The answer should be 6 quarts, of course.  But the only solution I could suggest, after three hours' intensive study of the erudite Mr. Pendlebury, was that it turned blue litmus red.

And then, after the written homework, there was always something to be got off by heart — such as "Paradise Lost," or a list of the coaling stations between Archangel and Honolulu, or possibly the genealogical table showing Hardicanute's descent from Boadicea.  I tell you, it was no joke for a lad in the early 'teens to sit up till long past midnight wrestling with such tasks, his eyelids propped open with drawing-pins, his brows swathed with cold-tea bandages, and his feet immersed in strong black coffee.

And when the Schoolboy's Friend has triumphantly succeeded in getting home-work abolished, I hope that he will see what he can do about the extirpation of school-exams. The pedagogues may argue that they are necessary in order to test the height of a boy's knowledge, but as no school-exam has ever achieved anything except plumb the depths of a boy's ignorance (none of the set questions is ever part of former instruction), their futility is obvious.  I still retain in my archives a set of the St.
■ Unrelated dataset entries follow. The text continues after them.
-- ==== Sys2Proof/Laws/Memory.lean ====
section
/-! SUPPORT. The laws of memory: what a read gives after a write, and that every memory operation keeps the canonical
form. -/

namespace Sys2Proof.Machine

theorem Memory.lookup_erase_same (m : Memory) (n : Nat) :
    Memory.lookup (Memory.erase m n) n = Memory.unlisted := by
  induction m with
  | nil => rfl
  | cons c rest ih =>
    obtain ⟨k, v⟩ := c
    by_cases h : k = n <;> simp [Memory.erase, Memory.lookup, h, ih]

theorem Memory.lookup_erase_other (m : Memory) {n k : Nat} (h : k ≠ n) :
    Memory.lookup (Memory.erase m n) k = Memory.lookup m k := by
  induction m with
  | nil => rfl
  | cons c rest ih =>
    obtain ⟨j, v⟩ := c
    by_cases hj : j = n
    · simp [Memory.erase, Memory.lookup, hj, ih, Ne.symm h]
    · simp [Memory.erase, Memory.lookup, hj, ih]

theorem Memory.lookup_insert_other (m : Memory) {n k : Nat} (b : Byte) (h : k ≠ n) :
    Memory.lookup (Memory.insert m n b) k = Memory.lookup m k := by
  induction m with
  | nil => simp [Memory.insert, Memory.lookup, Ne.symm h]
  | cons c rest ih =>
    obtain ⟨j, v⟩ := c
    by_cases hj : n < j
    · simp [Memory.insert, Memory.lookup, hj, Ne.symm h]
    · simp [Memory.insert, Memory.lookup, hj, ih]

/-- Inserting a cell whose address is not listed makes it readable. -/
theorem Memory.lookup_insert_erase (m : Memory) (n : Nat) (b : Byte) :
    Memory.lookup (Memory.insert (Memory.erase m n) n b) n = b := by
  induction m with
  | nil => simp [Memory.erase, Memory.insert, Memory.lookup]
  | cons c rest ih =>
    obtain ⟨j, v⟩ := c
    by_cases hj : j = n
    · simpa [Memory.erase, hj] using ih
    · by_cases hlt : n < j
      · simp [Memory.erase, Memory.insert, Memory.lookup, hj, hlt]
      · simp [Memory.erase, Memory.insert, Memory.lookup, hj, hlt, ih]

/-- A read after a write to the same address gives the value written. -/
@[simp] theorem Memory.read_write_same (m : Memory) (addr : Word) (v : Byte) :
    (m.write addr v).read addr = v := by
  by_cases h : v = Memory.unlisted
  · simp [Memory.write, Memory.read, h, Memory.lookup_erase_same]
  · simp [Memory.write, Memory.read, h, Memory.lookup_insert_erase]

/-- A write leaves every other address alone. -/
theorem Memory.read_write_other (m : Memory) {addr other : Word} (v : Byte) (h : other ≠ addr) :
    (m.write addr v).read other = m.read other := by
  have hn : other.toNat ≠ addr.toNat := fun e => h (BitVec.eq_of_toNat_eq e)
  by_cases hv : v = Memory.unlisted
  · simp [Memory.write, Memory.read, hv, Memory.lookup_erase_other m hn]
  · simp [Memory.write, Memory.read, hv, Memory.lookup_insert_other _ v hn,
      Memory.lookup_erase_other m hn]

/-- Both cases of a read after a write. -/
theorem Memory.read_write (m : Memory) (addr other : Word) (v : Byte) :
    (m.write addr v).read other = if other = addr then v else m.read other := by
  by_cases h : other = addr
  · simp [h]
  · simp [h, Memory.read_write_other m v h]

@[simp] theorem Memory.read_clear (addr : Word) : Memory.clear.read addr = 0 := rfl

theorem inc16_ne (w : Word) : inc16 w ≠ w := by
  unfold inc16; bv_omega

theorem inc16_eq_add_one (w : Word) : inc16 w = w + 1 := rfl

/-! ### The word write -/

theorem writeWord_read_low (addr w : Word) (s : State) :
    (writeWord addr w s).mem.read addr = lowByte w := by
  show Memory.read (Memory.write _ (inc16 addr) _) addr = _
  rw [Memory.read_write_other _ _ (inc16_ne addr).symm, Memory.read_write_same]

theorem writeWord_read_high (addr w : Word) (s : State) :
    (writeWord addr w s).mem.read (inc16 addr) = highByte w :=
  Memory.read_write_same _ _ _

theorem writeWord_read_other {addr other : Word} (w : Word) (s : State) (hlow : other ≠ addr)
    (hhigh : other ≠ inc16 addr) : (writeWord addr w s).mem.read other = s.mem.read other := by
  show Memory.read (Memory.write _ (inc16 addr) _) other = _
  rw [Memory.read_write_other _ _ hhigh, Memory.read_write_other _ _ hlow]

/-! ### The host's writes of consecutive bytes -/

/-- Three bytes written one after another stand at the address and the two after it, also across 0xFFFF. -/
theorem Memory.read_writeBytes_three (m : Memory) (addr : Word) (b0 b1 b2 : Byte) :
    (m.writeBytes addr [b0, b1, b2]).read addr = b0 ∧
    (m.writeBytes addr [b0, b1, b2]).read (addr + 1) = b1 ∧
    (m.writeBytes addr [b0, b1, b2]).read (addr + 2) = b2 := by
  have h1 : addr ≠ addr + 1 := by bv_omega
  have h2 : addr ≠ addr + 2 := by bv_omega
  have h3 : addr + 1 ≠ addr + 2 := by bv_omega
  have h4 : addr + 1 + 1 = addr + 2 := by bv_omega
  rw [show m.writeBytes addr [b0, b1, b2] =
    ((m.write addr b0).write (addr + 1) b1).write (addr + 1 + 1) b2 from rfl, h4]
  refine ⟨?_, ?_, Memory.read_write_same _ _ _⟩
  · rw [Memory.read_write_other _ _ h2, Memory.read_write_other _ _ h1, Memory.read_write_same]
  · rw [Memory.read_write_other _ _ h3, Memory.read_write_same]

/-! ### The canonical form -/

theorem Memory.mem_erase {m : Memory} {n : Nat} {c : Host.Cell} (h : c ∈ Memory.erase m n) :
    c ∈ m ∧ c.1 ≠ n := by
  induction m with
  | nil => simp [Memory.erase] at h
  | cons d rest ih =>
    obtain ⟨k, v⟩ := d
    by_cases hk : k = n
    · have h' := ih (by simpa [Memory.erase, hk] using h)
      exact ⟨List.mem_cons_of_mem _ h'.1, h'.2⟩
    · rcases List.mem_cons.mp (by simpa [Memory.erase, hk] using h : c ∈ (k, v) :: _) with rfl | h'
      · exact ⟨List.mem_cons_self, hk⟩
      · exact ⟨List.mem_cons_of_mem _ (ih h').1, (ih h').2⟩

theorem Memory.mem_insert {m : Memory} {n : Nat} {b : Byte} {c : Host.Cell}
    (h : c ∈ Memory.insert m n b) : c = (n, b) ∨ c ∈ m := by
  induction m with
  | nil => simpa [Memory.insert] using h
  | cons d rest ih =>
    obtain ⟨k, v⟩ := d
    by_cases hk : n < k
    · simpa [Memory.insert, hk] using h
    · rcases List.mem_cons.mp (by simpa [Memory.insert, hk] using h : c ∈ (k, v) :: _) with rfl | h'
      · exact .inr List.mem_cons_self
      · exact (ih h').imp_right (List.mem_cons_of_mem _)

theorem Memory.rising_erase {m : Memory} (n : Nat) (h : m.Pairwise (fun c d => c.1 < d.1)) :
    (Memory.erase m n).Pairwise (fun c d => c.1 < d.1) := by
  induction m with
  | nil => exact .nil
  | cons c rest ih =>
    obtain ⟨k, v⟩ := c
    obtain ⟨hall, hrest⟩ := List.pairwise_cons.mp h
    by_cases hk : k = n
    · simpa [Memory.erase, hk] using ih hrest
    · simp only [Memory.erase, hk, if_false]
      exact .cons (fun d hd => hall d (Memory.mem_erase hd).1) (ih hrest)

theorem Memory.rising_insert {m : Memory} {n : Nat} (b : Byte)
    (h : m.Pairwise (fun c d => c.1 < d.1)) (hn : ∀ c ∈ m, c.1 ≠ n) :
    (Memory.insert m n b).Pairwise (fun c d => c.1 < d.1) := by
  induction m with
  | nil => exact List.pairwise_singleton _ _
  | cons c rest ih =>
    obtain ⟨k, v⟩ := c
    obtain ⟨hall, hrest⟩ := List.pairwise_cons.mp h
    have hk : k ≠ n := hn (k, v) List.mem_cons_self
    by_cases hlt : n < k
    · simp only [Memory.insert, hlt, if_true]
      refine .cons (fun d hd => ?_) h
      rcases List.mem_cons.mp hd with rfl | hd
      · exact hlt
      · exact Nat.lt_trans hlt (hall d hd)
    · simp only [Memory.insert, hlt, if_false]
      refine .cons (fun d hd => ?_) (ih hrest fun d hd => hn d (List.mem_cons_of_mem _ hd))
      rcases Memory.mem_insert hd with rfl | hd
      · exact Nat.lt_of_le_of_ne (Nat.not_lt.mp hlt) hk
      · exact hall d hd

theorem Memory.wf_clear : Memory.clear.wf := ⟨.nil, by simp [Memory.clear]⟩

/-- A write keeps the canonical form. -/
theorem Memory.wf_write {m : Memory} (addr : Word) (v : Byte) (h : m.wf) : (m.write addr v).wf := by
  by_cases hv : v = Memory.unlisted
  · simp only [Memory.write, hv, if_true]
    exact ⟨Memory.rising_erase _ h.1, fun c hc => h.2 c (Memory.mem_erase hc).1⟩
  · simp only [Memory.write, hv, if_false]
    refine ⟨Memory.rising_insert v (Memory.rising_erase _ h.1) fun c hc => (Memory.mem_erase hc).2, ?_⟩
    intro c hc
    rcases Memory.mem_insert hc with rfl | hc
    · exact ⟨addr.isLt, hv⟩
    · exact h.2 c (Memory.mem_erase hc).1

/-- The host's writes of a list of bytes keep the canonical form. -/
theorem Memory.wf_writeBytes {m : Memory} (addr : Word) (bs : List Byte) (h : m.wf) :
    (m.writeBytes addr bs).wf := by
  induction bs generalizing m addr with
  | nil => exact h
  | cons b bs ih => exact ih _ (Memory.wf_write addr b h)

theorem Memory.wf_writeWord {s : State} (addr w : Word) (h : s.mem.wf) : (writeWord addr w s).mem.wf :=
  Memory.wf_write _ _ (Memory.wf_write _ _ h)

/-- Reset's memory is canonical. -/
theorem Memory.wf_reset : State.reset.mem.wf := Memory.wf_clear

end Sys2Proof.Machine
end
Barabbas's exam-papers, from which I cull the following specimens:—

"State what you know about Jenkins's Ear, Peter's Pence, Queen Anne's Bounty, Jessica's First Prayer, Christy's Old Organ.  Give a reason for your answers, and an example of each."

"On the accompanying blank map of Tristan da Cunha insert the following geographical features: (a) the Pier and Bandstand: (h) the Red Lion; (c) the Vicarage, (d) the Gaumont Palace, (e) the blacksmith's, (f) the route of the underground railway system."

"What chemical reaction takes place when you pour hydraulic acid on (a) sulphate of zinc, b) the Sultan of Zanzibar?"

"What is the difference — stop us if you've heard it — between the table of affinity and the theory of relativity?  Write a life of Einstein, and illustrate with photographs."

Well, I knew nothing of any of these things, but all the same, what I knew about other things not covered by the questions would have filled a pantechnicon.  From which it follows that the only way by which school exams can ever ascertain the extent of a boy's learning is to let him set his own exam papers.  Thereafter what his tutors wouldn't know about blowing birds' eggs, rearing silkworms, the market value of three-cornered Cape of Good Hope postage stamps, and the private lives of such famous individuals as the Young Lady of Nottingham, the Curate of Kidderminster. and the Old Man of Pernambuco could all be written upon a couple of confetti.

These reformations would naturally come rather too late in my young life to be of any advantage to me, but I do not hesitate to affirm that if I were Wee Georgie Wood or Ivor Vintnor I'd forthwith buy myself a sachtel and crash straight back to the Lower Third at dear old St. Barabbas's, if only to feel what it felt like to be home-workless and examless.

As it is, what a hope of passing myself off for fourteen, with my left foot done up in a parcel, and wide open spaces on my skull that stand in dire need of returfing!